Thursday, May 3, 2007

F is for Fakery

When things are not quite what they seem, faculty enable deceptions and delusions.

At the University of Puget Clowns [so called by President Pierce at graduation], administrators and apparatchiks rely on audience participation. As sad-sack deans, slapstick chairs, and supporting jesters engage in deliberate irony and inadvertent parody, rank and file faculty must suspend disbelief, credit performances, and accept verisimilitude as verity.

Most of the time, ordinary faculty suspend disbelief easily because most performances approximate reality. Many professors that the Faculty Advancement Committee (FAC) dubs distinguished, for example, have outperformed colleagues. Many recipients of teaching awards are good teachers. Many promotions are merited. These decisions at least roughly meet standards, criteria, and expectations and need little or no help or credence from faculty enablers.

From time to time, the FAC will deviate from rules or expectations and will have to counterfeit honors, designations, or decisions. When this happens, faculty enablers are indispensable. Colleagues must under such circumstances believe the unbelievable, credit the incredible, and deny the undeniable. More, colleagues must shore up accounts where they are obviously faulty lest innocents who are not enablers catch on to the fakery.

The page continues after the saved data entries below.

-- ==== Sys2Proof/Laws/LayerChecks.lean ====
section
/-! SUPPORT. Laws/LayerChecks.lean: the operations and commands of Machine/LayerChecks.lean keep the queue, the canonical form of DRAM and the credits. -/
namespace Sys2Proof.Machine
variable {wr : Bool}

theorem State.updDesc_keeps {s₀ : State} (s : State) (p : Fin 64) (r : Fin 4) (order : Nat) (f : InFlight → InFlight) (hk : Keeps wr s₀ s) : Keeps wr s₀ (State.updDesc s p r order f) := by
  unfold State.updDesc
  repeat' first
    | with_reducible assumption
    | intro _
    | with_reducible exact Keeps.refl _
    | with_reducible apply State.updRing_keeps
    | with_reducible apply State.onDev_keeps
    | with_reducible apply State.updPly_keeps
    | with_reducible apply State.updPort_keeps
    | with_reducible apply Keeps.ite
    | split
    | dsimp only
    | simp only [Keeps.mkDev_iff]

theorem State.finishDesc_keeps {s₀ : State} (s : State) (p : Fin 64) (r : Fin 4) (order : Nat) (status : Nat) (result : List Byte) (hk : Keeps wr s₀ s) : Keeps wr s₀ (State.finishDesc s p r order status result) := by
  unfold State.finishDesc
  repeat' first
    | with_reducible assumption
    | intro _
    | with_reducible exact Keeps.refl _
    | with_reducible apply State.updDesc_keeps
    | with_reducible apply State.onDev_keeps
    | with_reducible apply State.updPly_keeps
    | with_reducible apply State.updPort_keeps
    | with_reducible apply Keeps.ite
    | split
    | dsimp only
    | simp only [Keeps.mkDev_iff]

theorem State.checkLayer_keeps {s₀ s t : State} {p : Fin 64} {r : Fin 4} {f : InFlight} {st : Nat} (e : s.checkLayer p r f = some (t, st)) (hk : Keeps wr s₀ s) : Keeps wr s₀ t := by
  unfold State.checkLayer at e
  obtain ⟨u, hu, h⟩ := Option.map_eq_some_iff.mp e
  have hk' := State.takeMem_keeps hu hk
  dsimp only at h
  split at h
  · exact (Prod.mk.inj h).1 ▸ State.faultAt_keeps _ _ _ _ _ _ hk'
  · exact (Prod.mk.inj h).1 ▸ State.updDesc_keeps _ _ _ _ _ hk'

end Sys2Proof.Machine
end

As we saw in “Evaluating Committee Performance,” an earlier entry in this blog, whatever social production appears to be exactly what one would expect probably is what it seems; if a performance is not what it seems, most likely it is a perfect fake (as Erving Goffman taught us).

Veteran faculty routinely perfect fakery to nudge the FAC within range of practice and precedents. A few colleagues stretch the facts or bury inconvenient truths to enable the FAC to award a mediocrity a teaching award; far more colleagues at the Fall Faculty Dinner clap politely and avoid obvious mismatches between the evidence and the outcome. When a colleague who is distinguished from other full professors mostly or only in a negative direction is designated “Distinguished,” colleagues avert their eyes at the Fall Faculty Dinner then acted surprised that such designees claim to be “Distinguished” on business cards or on correspondence as if such designation were equivalent to “Distinguished Professor of This or That” at a genuine university. Colleagues must assist in the fakery.

So when next one marvels at ersatz evaluation, give some thought to the bozos piling out of the little car. They perform their parts so that featured actors can fake out the unwary.